Count Alternating Subarrays

The key is to identify subarrays where consecutive elements alternate between 0 and 1. Start counting single-element subarrays, then extend to larger alternating sequences using array traversal and math. Dynamic programming can optimize counting overlapping alternating patterns for large arrays.

Problem Statement

You are given a binary array nums consisting of 0s and 1s. A subarray is considered alternating if no two adjacent elements have the same value. Your task is to count all such alternating subarrays within nums.

Return an integer representing the total number of alternating subarrays. For example, in nums = [0,1,1,1], the subarrays [0], [1], [1], [1], and [0,1] are alternating, totaling 5. Ensure your solution works efficiently for arrays up to length 10^5.

Examples

Example 1

Input: nums = [0,1,1,1]

Output: 5

The following subarrays are alternating: [0] , [1] , [1] , [1] , and [0,1] .

Example 2

Input: nums = [1,0,1,0]

Output: 10

Every subarray of the array is alternating. There are 10 possible subarrays that we can choose.

Constraints

• 1 <= nums.length <= 105
• nums[i] is either 0 or 1.

Solution Approach

Linear Traversal Counting

Traverse the array once while maintaining a count of the current alternating subarray length. Each time the alternation breaks, reset the length and add the accumulated counts to the result. This leverages the array pattern directly and avoids nested loops.

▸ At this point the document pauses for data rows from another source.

-- ==== Sys2Proof/Machine/Matrix.lean ====
section
/-! DEFINITION. Class B: the matrix engine (R102, R106 to R112, R189 to R206, R303 to R305). -/

namespace Sys2Proof.Machine

/-! ### Issue -/

/-- Control registers named by the C field, read at issue (R191). -/
def ctlOf (x : Ext) (n : Nat) (g : Group) : List DWord :=
  (List.range n).map (fun i => g.gReg (x.cSrc.idx.toNat + i))

/-- A scratchpad address operand (R190). -/
def spAddr (f : Src) (r : Run) : Nat := readUni r.g r.lit .int false f

/-- The instruction as the engine holds it. -/
def mkMatrix (x : Ext) (op a : Nat) (b : DWord) (ctl : List DWord) : Matrix :=
  { id := 0, gid := 0, wg := 0, op := op, mod := x.mod, sat := x.d.sat, d := x.d.idx.toNat, a := a, b := b,
    ctl := ctl }

/-- Tiles and accumulators that the descriptor does not request (R190): sub-code 4. -/
def tilesDyn (tiles accs : List Nat) (s : State) (gid _ : Nat) : Nat :=
  let w := s.wgOf gid
  if tiles.all (fun i => w.tilem.getLsbD i) && accs.all (fun i => w.accm.getLsbD i) then 0 else 4

/-- A range past the granules halts (R192). -/
def rangeChk (w : Workgroup) (l : List Region) : Chk :=
  match l.find? (fun r => w.spBytes < r.top) with
  | some r => .halt 0xC1 (BitVec.ofNat 64 r.base)
  | none => .ok

/-- All regions an instruction reads, those of every step of an MLOOP; and those with what it writes. -/
def Matrix.readRegions (m : Matrix) : List Region :=
  if m.op = 5 then (List.range (if m.nslot = 0 then m.steps else min m.steps m.nslot)).flatMap m.regions else m.regions 0
def Matrix.allRegions (m : Matrix) : List Region := m.written ++ m.readRegions

/-- Limits of shapes, depths and planes of MMA and MLOOP (R192, R196, R197, R201). -/
def mmaChk (m : Matrix) (lanes : Mask) : Chk :=
  let loop : Bool := m.op = 5
  let ta : Bool := !loop && bit 6 m.mod
  let maxK := match m.elBits with
    | 4 => if ta then 128 else 256
    | 8 => 128
    | _ => 64
  let field (bad : Bool) : Chk := Chk.operand bad lanes 0
  let plane (hi lo : Nat) : Chk :=
    if m.scale = 0 then .ok else Chk.aligned (bits hi lo (m.ctlAt 1)) 128 lanes
  let inc (hi lo : Nat) : Chk :=
    field (loop && (bits hi lo (m.ctlAt 2) % 128 ≠ 0 || 1048448 < bits hi lo (m.ctlAt 2)))
  Chk.first [
    if loop then Chk.aligned m.a 128 lanes else .ok,
    Chk.aligned m.b.toNat 128 lanes, plane 31 0, plane 63 32,
    field (bits 63 25 (m.ctlAt 0) ≠ 0),
    field (128 < m.rowsM || 128 < m.colsN || maxK < m.depth || (ta && m.elBits = 16 && 64 < m.rowsM)),
    inc 31 0, inc 63 32,
    field (loop && bits 63 32 (m.ctlAt 3) ≠ 0)]

/-- The checks of R192 in order. -/
def matrixChk (m : Matrix) (s : State) (r : Run) : Chk :=
  Chk.first [
    rangeChk (s.wgOf r.gid) m.allRegions,
    (match m.op with
      | 4 | 5 => mmaChk m r.active
      | 0 | 1 | 6 | 7 | 8 => Chk.aligned m.a 128 r.active
      | _ => .ok)]

/-- A matrix instruction issued: it joins the queue of the core's engine, before those that higher-numbered slots issued in
the same cycle, and the group's open batch (R189). -/
def State.issueMatrix (s : State) (r : Run) (m : Matrix) : State :=
  let g := s.group r.gid
  let (id, s) := s.nextId
  let k := coreOf r.gid
  let m := { m with id := id, gid := r.gid, wg := g.wg, since := s.cycle + 1 }
  let s := s.setCore k { s.core k with matrix := inOrder (s.core k).matrix (fun x => x.since = m.since && slotOf m.gid < slotOf x.gid) m }
  s.setGroup r.gid (g.joinBatch 1 r.sid id)

/-- The common part of a class-B instruction: 16 in the engine (R189). -/
def matrixOp (xop : Nat) (x : Ext) (srcs : List (Src × Bool)) (ctl : Nat) (tiles accs : List Nat)
    (mk : Run → Matrix) : Op :=
  { (Enc.ofExt xop x).op (fun s r => s.issueMatrix r (mk r)) with
    reads := fun g => srcs.flatMap (srcKeys g) ++
      (List.range ctl).map (fun i => keyG (x.cSrc.idx.toNat + i))
    memory := true
    dyn := tilesDyn tiles accs
    check := fun s r => matrixChk (mk r) s r
    held := fun s r => if 16 ≤ (s.core (coreOf r.gid)).matrix.length then some (9, s) else none }

def execTld (x : Ext) (s : State) : Res :=
  s.run (matrixOp 0x2C0 x [(x.a, false)] 0 [x.d.idx.toNat] []
    (fun r => mkMatrix x 0 (spAddr x.a r) 0 [])) noWalk
def execTst (x : Ext) (s : State) : Res :=
  s.run (matrixOp 0x2C1 x [(x.a, false)] 0 [x.d.idx.toNat] []
    (fun r => mkMatrix x 1 (spAddr x.a r) 0 [])) noWalk
def execTmov (x : Ext) (s : State) : Res :=
  s.run (matrixOp 0x2C2 x [] 0 [x.d.idx.toNat, x.a.idx.toNat] []
    (fun _ => mkMatrix x 2 x.a.idx.toNat 0 [])) noWalk

/-- The registers an MZERO mask names (R194). -/
def maskBits (mod : BitVec 10) : List Nat := (List.range 8).filter (fun i => mod.getLsbD i)

def execMzero (x : Ext) (s : State) : Res :=
  let l := maskBits x.mod
  s.run (matrixOp 0x2C3 x [] 0 (if bit 8 x.mod then l else []) (if bit 8 x.mod then [] else l)
    (fun _ => mkMatrix x 3 0 0 [])) noWalk
def execMma (x : Ext) (s : State) : Res :=
  s.run (matrixOp 0x2C4 x [(x.b, false)] 2 [x.a.idx.toNat] [x.d.idx.toNat]
    (fun r => mkMatrix x 4 x.a.idx.toNat (BitVec.ofNat 64 (spAddr x.b r)) (ctlOf x 2 r.g))) noWalk
def execMloop (x : Ext) (s : State) : Res :=
  s.run (matrixOp 0x2C5 x [(x.a, false), (x.b, false)] 4 [] [x.d.idx.toNat]
    (fun r => mkMatrix x 5 (spAddr x.a r) (BitVec.ofNat 64 (spAddr x.b r)) (ctlOf x 4 r.g))) noWalk
def execMlda (x : Ext) (s : State) : Res :=
  s.run (matrixOp 0x2C6 x [(x.a, false)] 0 [] [x.d.idx.toNat]
    (fun r => mkMatrix x 6 (spAddr x.a r) 0 [])) noWalk
def execMsta (x : Ext) (s : State) : Res :=
  s.run (matrixOp 0x2C7 x [(x.a, false)] 0 [] [x.d.idx.toNat]
    (fun r => mkMatrix x 7 (spAddr x.a r) 0 [])) noWalk
def execMcvt (x : Ext) (s : State) : Res :=
  s.run (matrixOp 0x2C8 x [(x.a, false), (x.b, false)] 0 [] [x.d.idx.toNat]
    (fun r => mkMatrix x 8 (spAddr x.a r)
      (BitVec.ofNat 64 (readUni r.g r.lit (.fp 8) false x.b)) [])) noWalk

/-! ### Tiles and accumulators -/

/-- A byte of a tile, and a word of an accumulator (R191, R199). -/
def Workgroup.tile (w : Workgroup) (t row byte : Nat) : Byte := w.tiles.get 0 (t * 16384 + row * 128 + byte)
def Workgroup.acc (w : Workgroup) (a row col : Nat) : Word := w.accs.get 0 (a * 16384 + row * 128 + col)
def Workgroup.setTile (w : Workgroup) (t i : Nat) (b : Byte) : Workgroup :=
  { w with tiles := w.tiles.set 0 (t * 16384 + i) b }
def Workgroup.setAcc (w : Workgroup) (a row col : Nat) (v : Word) : Workgroup :=
  { w with accs := w.accs.set 0 (a * 16384 + row * 128 + col) v }

/-- A scratchpad byte as the running instruction reads it: a sector already read keeps its value (R205). -/
def Matrix.byte (m : Matrix) (w : Workgroup) (a : Nat) : Byte :=
  match m.snap.look (a / 32) with
  | some x => BitVec.ofNat 8 (sectorBytes x (a % 32) 1)
  | none => w.spByte a

/-- Element c of row i among rows of bytes, by element width (R102, R197). -/
def elementAt (byte : Nat → Nat → Byte) (w i c : Nat) : Nat :=
  match w with
  | 4 => (byte i (c / 2)).toNat / 2 ^ (4 * (c % 2)) % 16
  | 8 => (byte i c).toNat
  | _ => (byte i (2 * c)).toNat + 256 * (byte i (2 * c + 1)).toNat

/-! ### Sums (R106 to R112) -/

/-- The floating type codes of A and B by element kind (R195). -/
def mmaTypes (kind : Nat) : Nat × Nat :=
  match kind with
  | 0 => (15, 15)
  | 2 => (11, 11)
  | 3 => (11, 12)
  | 4 => (12, 11)
  | 5 => (12, 12)
  | 7 => (9, 9)
  | 8 => (9, 10)
  | 9 => (10, 9)
  | _ => (10, 10)

/-- An infinity times zero. -/
def infTimesZero (p : FVal × FVal) : Bool := !p.1.isNan && !p.2.isNan && (FVal.mul p.1 p.2).isNan

/-- Opposite infinities among some products, or an infinity times zero among elements or scales: what is invalid in a block
whatever NaNs it holds (R109). A product of a NaN is neither. -/
def blockInvalid (pairs : List (FVal × FVal)) (sa sb : FVal) : Bool :=
  let products := pairs.map (fun p => FVal.mul p.1 p.2)
  products.contains (.inf true) && products.contains (.inf false) || ((sa, sb) :: pairs).any infTimesZero

/-- The value of a block before its rounding: poison among elements and scales decides, then any other NaN; otherwise
the exact sum times the exact product of the scales (R106, R108, R109). -/
def blockValue (pairs : List (FVal × FVal)) (sa sb : FVal) : FVal :=
  let all := sa :: sb :: (pairs.map (·.1) ++ pairs.map (·.2))
  if all.any FVal.isPoison then .nan (all.any FVal.isSig) true false
  else if all.any FVal.isNan then .nan (all.any FVal.isSig || blockInvalid pairs sa sb) false false
  else FVal.mul (FVal.total 0 (pairs.map (fun p => FVal.mul p.1 p.2))) (FVal.mul sa sb)

/-- One block added to an accumulator element: two roundings to binary32, rne, no flushing (R108). -/
def addBlock (acc : Word × Flags) (v : FVal) : Word × Flags :=
  let (x, f) := v.round f32 0 false false
  let (y, f') := (FVal.add 0 (rd32 false acc.1) (FVal.read f32 false x)).round f32 0 false false
  (BitVec.ofNat 32 y, acc.2 ||| f ||| f')

/-- The value 1. -/
def FVal.one : FVal := .fin false 1 0 false

/-- A step's operands as functions: A(m, k), B(k, n), bytes of the scratchpad, addresses of the scales. -/
structure Step where
  a : Nat → Nat → Nat
  b : Nat → Nat → Nat
  byte : Nat → Byte
  sa : Nat
  sb : Nat

/-- Four bytes as a number. -/
def Step.word (t : Step) (a : Nat) : Nat :=
  ofBytes ((List.range 4).map (fun i => t.byte (a + i)))

/-- The scales of row m and column n for block j (R198). -/
def Matrix.scales (x : Matrix) (t : Step) (m n j : Nat) : FVal × FVal :=
  match x.scale with
  | 1 => (ofE8M0 (t.byte (t.sa + x.nb * m + j)).toNat, ofE8M0 (t.byte (t.sb + x.nb * n + j)).toNat)
  | 2 => (FVal.read f32 false (t.word (t.sa + 4 * (x.nb * m + j))),
          FVal.read f32 false (t.word (t.sb + 4 * j)))
  | _ => (.one, .one)

/-- A floating-point element of the result (R108). -/
def Matrix.floatElement (x : Matrix) (t : Step) (m n : Nat) (old : Word) : Word × Flags :=
  let (ta, tb) := mmaTypes x.kind
  (List.range x.nb).foldl (fun acc j =>
    let ks := (List.range (min x.kb (x.depth - j * x.kb))).map (fun i => j * x.kb + i)
    let pairs := ks.map (fun k =>
      (FVal.read (fmtOf ta) false (t.a m k), FVal.read (fmtOf tb) false (t.b k n)))
    let (sa, sb) := x.scales t m n j
    addBlock acc (blockValue pairs sa sb)) (old, 0)

/-- An integer element of the result, and what the exact sum exceeds it by, in units of 2^32 (R111). -/
def Matrix.intElement (x : Matrix) (t : Step) (m n : Nat) (old : Word) : Word × Int :=
  let w := x.elBits
  let sum := (List.range x.depth).foldl (fun (z : Int) k =>
    z + numOf true w (t.a m k) * numOf true w (t.b k n)) (numOf true 32 old.toNat)
  let r := wrapTo 32 sum
  (BitVec.ofNat 32 r, (sum - numOf true 32 r) / 2 ^ 32)
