/-- A lane's address: base plus signed offset, modulo 2^64, or 2^32 in the scratchpad (R160). -/
def address (s : State) (gid : Nat) (e : Enc) (offset : Int) (lane : Nat) : Nat :=
  let m : Int := if e.x.space = 1 then 2 ^ 32 else 2 ^ 64
  (((s.source gid e .int (e.x.space ≠ 1) e.x.a lane : Int) + offset) % m).toNat

/-- The signed offset of field B (R160). -/
def offset (e : Enc) : Int := if e.x.b.cls = .imm then e.x.b.idx.toInt else (e.x.lit.getD 0).toInt

/-- Bytes of the type: 1, 2, 4 or 8 (R164). -/
def width (e : Enc) : Nat := tyBits e.x.ty / 8

/-- The lanes of an access: every effective lane, or one for the group (R164). -/
def accessed (s : State) (gid sid : Nat) (e : Enc) : List Nat :=
  let eff := s.lanes gid sid e
  if e.x.d.cls = .g then [lowLane eff] else lanesOf eff

/-- The state in which an instruction that ends restartability acts (R328). -/
def spentIf (c : Bool) (b : State) (gid : Nat) : State := if c then b.spent gid else b

/-- ONE ACCESS MORE IS OUTSTANDING: numbered, of its kind and fields, after what it must follow; its result, if any,
is scoreboarded (R56, R279). Nothing else has changed. -/
structure Issued (b t : State) (gid sid : Nat) (e : Enc) (kind : AccKind) (op bytes : Nat) (lanes : List LaneAcc)
    (into : Target) : Prop where
  device : t = { b with groups := t.groups, ids := b.ids + 1 }
  groups : ∀ k, k ≠ gid → t.group k = b.group k
  group : t.group gid = { b.group gid with accs := (t.group gid).accs, pending := (t.group gid).pending }
  acc : ∃ a, (t.group gid).accs = (b.group gid).accs ++ [a] ∧ a.id = b.ids ∧ a.kind = kind ∧ a.po = 1#4 <<< sid ∧
    a.stream = e.x.stream ∧ a.scope = e.x.scope ∧ a.policy = e.x.policy ∧ a.space = e.x.space ∧ a.ord = e.x.m43 ∧
    a.bytes = bytes ∧ a.op = op ∧ a.ty = e.x.ty ∧ a.lanes = lanes ∧ a.target = into ∧ a.super = (b.group gid).super
  pending : (t.group gid).pending =
    (b.group gid).pending ++ (if into = .none then [] else [(b.ids, into, sid)])

/-- Where D stands for a scoreboarded result: the registers it names with their rows' generations (R270). -/
def resultOf (s : State) (gid : Nat) (e : Enc) (wide : Bool) : Target := targetOf (s.calm gid) (s.gens gid) e.x.d wide

/-- Nothing a release waits for before it issues (R374): no unacknowledged RED of the split on the streams. -/
abbrev redsDone (s : State) (gid sid : Nat) (streams : Nat → Bool) : Prop :=
  ∀ a ∈ (s.group gid).accs, a.kind = .red → a.po.getLsbD sid = true → streams a.stream = false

Dynamic Programming Optimization

Use a DP array where dp[i] represents the number of alternating subarrays ending at index i. For each element, if nums[i] differs from nums[i-1], dp[i] = dp[i-1] + 1; otherwise, dp[i] = 1. Sum all dp[i] to get the total, reducing repeated calculation of overlapping subarrays.

Mathematical Subarray Summation

Recognize that each alternating segment of length L contributes (L*(L+1))/2 subarrays. Identify continuous alternating segments and apply this formula to compute the total count efficiently, combining array detection with simple math.

Complexity Analysis

Metric	Value
Time	Depends on the final approach
Space	Depends on the final approach

Time complexity is O(n) for a single traversal or DP solution, where n is nums.length. Space complexity is O(n) for DP or O(1) for linear counting with a rolling variable.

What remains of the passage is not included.